Wäre das Wort veryoungboysen nicht einst für den Berner Sport Club erfunden worden – perfekt hätte es zum FC Winterthur gepasst. Denn für den galt mehrere Jahre, was eine Stufe höher lange für YB galt: Er versagte, wenn es wirklich zählte. Spielte er eine gute Vorrunde und roch er am Aufstieg, stürzte er sich mit einer Reihe schlechter Spiele gleich selbst vom Sockel und verwischte zuverlässig sämtliche Aufstiegsgedanken – um dann zuverlässig fast jedes bedeutungslose Spiel bis Saisonende zu gewinnen. «Winti halt», pflegte man zu sagen.
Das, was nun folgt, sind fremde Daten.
-- ==== Sys2Proof/Machine/NoticeCommands.lean ====
section
/-! DEFINITION. The commands of the notice sender: SET_NOTICE and RESUME_NOTICE (R147, R148). -/

namespace Sys2Proof.Machine

/-- SET_NOTICE with a destination (R147). -/
def State.setDestination (s : State) (dst : Destination) (timeout : Nat) : State :=
  let t := s.makeAllDue
  { t with
    notice :=
      { t.notice with state := .active, destination := some dst, timeout := timeout, timer := none, retries := 0 } }

/-- SET_NOTICE with no destination (R147): outstanding records return to unsent. -/
def State.clearDestination (s : State) (timeout : Nat) : State :=
  { s with
    events := { s.events with outstanding := [], unsent := s.events.outstanding ++ s.events.unsent }
    notice :=
      { s.notice.discardWaiting with
        state := .off, destination := none, timeout := timeout, timer := none, retries := 0, resend := none } }

/-- SET_NOTICE (R147, R175): without a destination the address and port bytes are not examined. -/
def setNotice (r : Request) (t : State) : Reply :=
  let timeout := (byteAt r.args 3).toNat
  if timeout = 0 then .refused .badArgument
  else
    match boolOf (byteAt r.args 0), portOf (byteAt r.args 2) with
    | some false, _ => .done [] (t.clearDestination timeout)
    | some true, some p =>
      if byteAt r.args 1 = 255 then .refused .badArgument
      else .done [] (t.setDestination ⟨byteAt r.args 1, p⟩ timeout)
    | _, _ => .refused .badArgument

/-- RESUME_NOTICE (R148): with no record outstanding only the state, the timer and the retry count are set. -/
def resumeNotice (t : State) : Reply :=
  if t.notice.state = .off then .done [] t
  else
    let u := if t.events.outstanding = [] then t else t.makeAllDue
    .done [] { u with notice := { u.notice with state := .active, timer := none, retries := 0 } }

/-! ## Meanings -/

/-- SET_NOTICE (R147). -/
def execSetNotice (s : State) : Host.Outcome State Fault Refusal := .next (s.executeCode codeSetNotice 4 setNotice)

/-- RESUME_NOTICE (R148). -/
def execResumeNotice (s : State) : Host.Outcome State Fault Refusal :=
  .next (s.executeCode codeResumeNotice 0 fun _ t => resumeNotice t)

end Sys2Proof.Machine
end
Umso ungläubiger ist, wer den Klub schon lange begleitet und nun Teletext-Seite 204 abruft: Winterthur steht da, in grossen grünen Buchstaben, davor eine dicke Eins. Rückkehr in die Erstklassigkeit – nach 1985!
Eigentlich hatte man es sich in der Challenge League durchaus gemütlich gemacht. Man lebte vom Ruf des Kultigen. Vom Klub mit Bier- und Sirupkurve für Gross und Klein und dem Salon Erika, der Cüpli-Bar mitten in der Kurve. Und Andreas Mösli, der altrockende Geschäftsführer, wurde mit klugen Kommentaren zu Fussball und Fankultur zu einer Stimme im Schweizer Fussball. Unter ihm wurde der FCW auch in der Stadt gesellschaftsfähig.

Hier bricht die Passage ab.